Wang Xiao-Jie, Chi Pan, Lin Hui-Ming, Lu Xing-Rong, Huang Ying, Xu Zong-Bin, Huang Sheng-Hui, Sun Yan-Wu, Ye Dao-Xiong, Yu Qian
Department of Colorectal Surgery, Union Hospital, Fujian Medical University, Fuzhou, Fujian 350001, People's Republic of China.
Department of Pathology, Union Hospital, Fujian Medical University, Fuzhou, Fujian 350001, People's Republic of China.
Oncotarget. 2016 Nov 29;7(48):78487-78498. doi: 10.18632/oncotarget.10965.
Local excision is an alternative to radical surgery that is indicated in patients with locally advanced rectal cancer (LARC) who have a good response to chemoradiotherapy (CRT). Regional lymph node status is a major uncertainty during local excision of LARC following CRT. We retrospectively reviewed clinicopathologic variables for 244 patients with LARC who were treated at our institute between December 2000 and December 2013 in order to identify independent predictors of regional lymph node metastasis. Multivariate analysis of the training sample demonstrated that histopathologic type, tumor size, and the presence of lymphovascular invasion were significant predictors of regional nodal metastasis.
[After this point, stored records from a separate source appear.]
-- ==== Sys2Proof/Machine/Ops.lean ====
section
/-! DEFINITION. Named operations on the state: register fields, units, events, free values, outputs, and the error queue. -/

namespace Sys2Proof.Machine
open Sys2Proof

/-! ### Numbers of units (R2, R12, R13, R19) -/

/-- Physical Blocks (R13). -/
def nBlks : Nat := 544
/-- Slices (R19). -/
def nSlices : Nat := 128
/-- Districts, package groups, controllers and gather engines (R19). -/
def nDist : Nat := 16
/-- Context-table entries (R41). -/
def nCtxs : Nat := 1024
/-- Channels (R66). -/
def nChans : Nat := 256
/-- District of a physical Block (R13). -/
def distOf (p : Nat) : Nat := p / 34
/-- Site of a physical Block within its district. -/
def siteOf (p : Nat) : Nat := p % 34

/-! ### Register fields -/

/-- BAR0 offset of the page of a unit (R487). Channel blocks and mailboxes, which no single BAR0 offset names, are put above
the map: channel block of port n, channel c at 0x0400_0000 + 0x1000 × (128 n + c), mailbox m at 0x0500_0000 + 0x1000 × m. -/
def pageBase : Page → Nat → Nat
  | .hdr, _ => 0x0600_0000
  | .top, _ => 0x0000
  | .tick, _ => 0x1000
  | .ctx, _ => 0x2000
  | .pwr, _ => 0x3000
  | .thm, _ => 0x4000
  | .hk, _ => 0x5000
  | .sec, _ => 0x6000
  | .intc, _ => 0x7000
  | .errq, _ => 0x8000
  | .fuse, _ => 0x9000
  | .mb, m => 0x0500_0000 + 0x1000 * m
  | .boot, _ => 0xB000
  | .dom, n => 0x1_0000 + 0x1000 * n
  | .dist, n => 0x3_0000 + 0x1000 * n
  | .pcie, n => 0x4_0000 + 0x1000 * n
  | .fab, n => 0x5_0000 + 0x1000 * n
  | .fab0, _ => 0x5_0000
  | .memc, n => 0x6_0000 + 0x1000 * n
  | .gath, n => 0x7_0000 + 0x1000 * n
  | .slc, n => 0x8_0000 + 0x1000 * n
  | .bond, n => 0x10_0000 + 0x1000 * n
  | .blk, n => 0x20_0000 + 0x1000 * n
  | .ch, n => 0x400_0000 + 0x1000 * n

/-- Key of copy `i` of a field on the page of kind `pg` and unit `u`: the bit address of its lowest bit. -/
def keyAt (pg : Page) (u : Nat) (f : Fld) (i : Nat) : Nat :=
  (pageBase pg u + f.off + f.stride * (i / f.bcount)) * 64 + f.lo + f.bstride * (i % f.bcount)

/-- Good sites of district d by fuse, in ascending order (R12). -/
def fuseGood (d : Nat) : List Nat := (List.range 34).filter (fun s => !(Config.fuseBad d).getLsbD s)

/-- Reset values that differ by unit, part or strap. [DESIGN CHOICE, log entry 7] -/
def specialReset (pg : Page) (u : Nat) (f : Fld) (i : Nat) : Nat :=
  if f = F.BOND_SPARES_TOTAL then (if u < 128 then 85 else 1700)
  else if f = F.TOP_PART then Config.part % 2 ^ 32
  else if f = F.TOP_SERIAL then Config.serial % 2 ^ 32
  else if f = F.DIST_MAP_SITE then ((fuseGood u).getD i 0)
  else if f = F.DIST_MAP_VALID then b2n (decide (i < min 32 (fuseGood u).length))
  else if f = F.DIST_SITE_BAD then (Config.fuseBad u).toNat
  else if f = F.PCIE_AUTH_HOLDER then b2n (Config.holderStrap == decide (u = 1))
  else if f = F.THM_RINT_R then Config.rint % 2 ^ 12
  else if f = F.HDR_UNIT_ID_INSTANCE then u % 2 ^ 12
  else if f = F.HDR_UNIT_ID_TYPE then
    match pg with
    | .top => 1 | .tick => 2 | .ctx => 3 | .pwr => 4 | .thm => 5 | .hk => 6 | .sec => 7 | .intc => 8 | .errq => 9
    | .fuse => 10 | .mb => 11 | .boot => 12 | .dom => 0x10 | .dist => 0x11 | .pcie => 0x12 | .fab => 0x13 | .fab0 => 0x13
    | .memc => 0x14 | .gath => 0x15 | .slc => 0x16 | .bond => 0x17 | .blk => 0x18 | .hdr => 0 | .ch => 0
  else 0

/-- Reset value of copy `i` of a field. -/
def resetOf (pg : Page) (u : Nat) (f : Fld) (i : Nat) : Nat :=
  if f.special then specialReset pg u f i
  else if f.bcount = 1 then f.reset
  else (f.reset >>> (f.bstride * (i % f.bcount))) % 2 ^ f.width

/-- Value of a field, on a page given by kind and unit. -/
def State.rdAt (s : State) (pg : Page) (u : Nat) (f : Fld) (i : Nat) : Nat :=
  match SMap.find (keyAt pg u f i) s.regs with
  | some v => v.toNat
  | none => resetOf pg u f i

/-- The state with a field set, cut to the field's width. -/
def State.wrAt (s : State) (pg : Page) (u : Nat) (f : Fld) (i v : Nat) : State :=
  { s with regs := SMap.put (keyAt pg u f i) (BitVec.ofNat 64 (v % 2 ^ f.width)) s.regs }
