/-- A vector load from context space (R192 to R196, R239): lines of the L1 at once, the others as requests. -/
def State.vecLoadCtx (s : State) (p g c : Nat) (x : Group) (w : Nat) (gm : BitVec 32) : State :=
  let n := VX.szBytes (VX.sz w)
  match s.vecFaultOf c x w gm false with
  | some (k, l, a) => s.vecFault p g k l a
  | none =>
    let s := s.inc F.BLK_VX_SECTORS p 0 (sectorsOf ((lanesOf gm).map (fun l => x.addr w l)) n).length
    let parts := (lanesOf gm).filterMap (fun l => (s.xlat c (x.addr w l) x.sr false).map (fun t => (l, t)))
    let items : List VItem := parts.map (fun e => ⟨e.1, e.2.addr / 128, e.2.addr % 128, n⟩)
    let lines := (parts.map (fun e => (e.2.addr / 128, e.2.owner, e.2.keyh, e.2.limit))).eraseDups
    let s := lines.foldl (fun s e => s.l1Clean p e.1) s
    let got : SMap (BitVec 1024) := lines.foldl (fun m e => match s.l1Find p e.1 e.2.1 e.2.2.1 with | some y => SMap.put e.1 y.data m | none => m) []
    let (s, need, last) := lines.foldl (fun (acc : State × List Nat × Option Nat) e =>
      let (s, need, last) := acc
      let (l, o, h, lim) := e
      if (SMap.find l got).isSome then acc
      else
        let r := plainReq s (.vx p g) .read l (BitVec.allOnes 128) 0 o h (some c) 3
        let ra := last == some (l - 1) && decide (0 < l)
        (s.issue (s.vecReq x { r with ra := ra, raLimit := lim }), need ++ [s.nextReq], some l)) (s, [], x.lastMiss)
    let put (y : Group) (i : VItem) : Group := y.putLoad i.lane (VX.d w) (VX.sz w) (lineNat (got.get i.line 0) i.off i.size)
    let y := if need = [] then items.foldl put x
      else { x with loads := x.loads ++ [⟨VX.d w, VX.sz w, items, need, got⟩], lastMiss := last }
    (s.setGrp p g y).vecNext p g

/-- LD of the vector engine (R193). -/
def execVxLd (p g : Nat) (s : State) : Host.Outcome State Fault Refusal :=
  vecStepIf p g .ld (fun s x w gm => s.vecMemHold p x w gm) (fun s x w gm =>
    match s.plaza.run with
    | none => s
    | some run => if VX.sp w = 0 then s.vecLoadSp p g x w gm else s.vecLoadCtx p g run.ctx x w gm) s

/-- A vector store to scratchpad (R193, R194): the highest lane's value remains. -/
def State.vecStoreSp (s : State) (p g : Nat) (x : Group) (w : Nat) (gm : BitVec 32) : State :=
  let n := VX.szBytes (VX.sz w)
  let as := (lanesOf gm).map (fun l => x.spAddr w l)
  let secs := spSectorsOf as n
  let bytes : List (Nat × Byte) := ((lanesOf gm).map (fun l =>
    let a := x.spAddr w l
    (List.range n).map (fun i => ((a + i) % 2 ^ 20, BitVec.ofNat 8 (x.stored l (VX.b w) (VX.sz w) / 2 ^ (8 * i)))))).flatten
  let s := secs.foldl (fun s k => s.spWriteL p spVec (bytes.filter (fun e => e.1 / 32 == k))) (s.inc F.BLK_VX_SECTORS p 0 secs.length)
  (s.setGrp p g x).vecNext p g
These variables were then incorporated into a scoring system in which the total scores were calculated based on the points assigned for each parameter. The area under the curve in the receiver operating characteristic analysis was 0.750, and the cutoff value for the total score to predict regional nodal metastasis was 7.5. The sensitivity of our system was 73.2% and the specificity was 69.4%. The sensitivity was 77.8% and the specificity was 51.2% when the scoring system was applied to the testing sample. Using this system, we could accurately predict regional nodal metastases in LARC patients following CRT, which may be useful for stratifying patients in clinical trials and selecting potential candidates for organ-sparing surgery following CRT for LARC.
局部切除是根治性手术的一种替代方法,适用于对放化疗(CRT)反应良好的局部晚期直肠癌(LARC)患者。区域淋巴结状态是CRT后LARC局部切除过程中的一个主要不确定因素。我们回顾性分析了2000年12月至2013年12月期间在我院接受治疗的244例LARC患者的临床病理变量,以确定区域淋巴结转移的独立预测因素。对训练样本的多因素分析表明,组织病理学类型、肿瘤大小和淋巴管侵犯的存在是区域淋巴结转移的重要预测因素。然后将这些变量纳入一个评分系统,其中总分数是根据为每个参数分配的分数计算得出的。受试者工作特征分析中的曲线下面积为0.750,预测区域淋巴结转移的总分临界值为7.5。我们系统的敏感性为73.2%,特异性为69.4%。当将评分系统应用于测试样本时,敏感性为77.8%,特异性为51.2%。使用该系统,我们可以准确预测CRT后LARC患者的区域淋巴结转移,这可能有助于在临床试验中对患者进行分层,并为CRT后LARC的保留器官手术选择潜在候选者。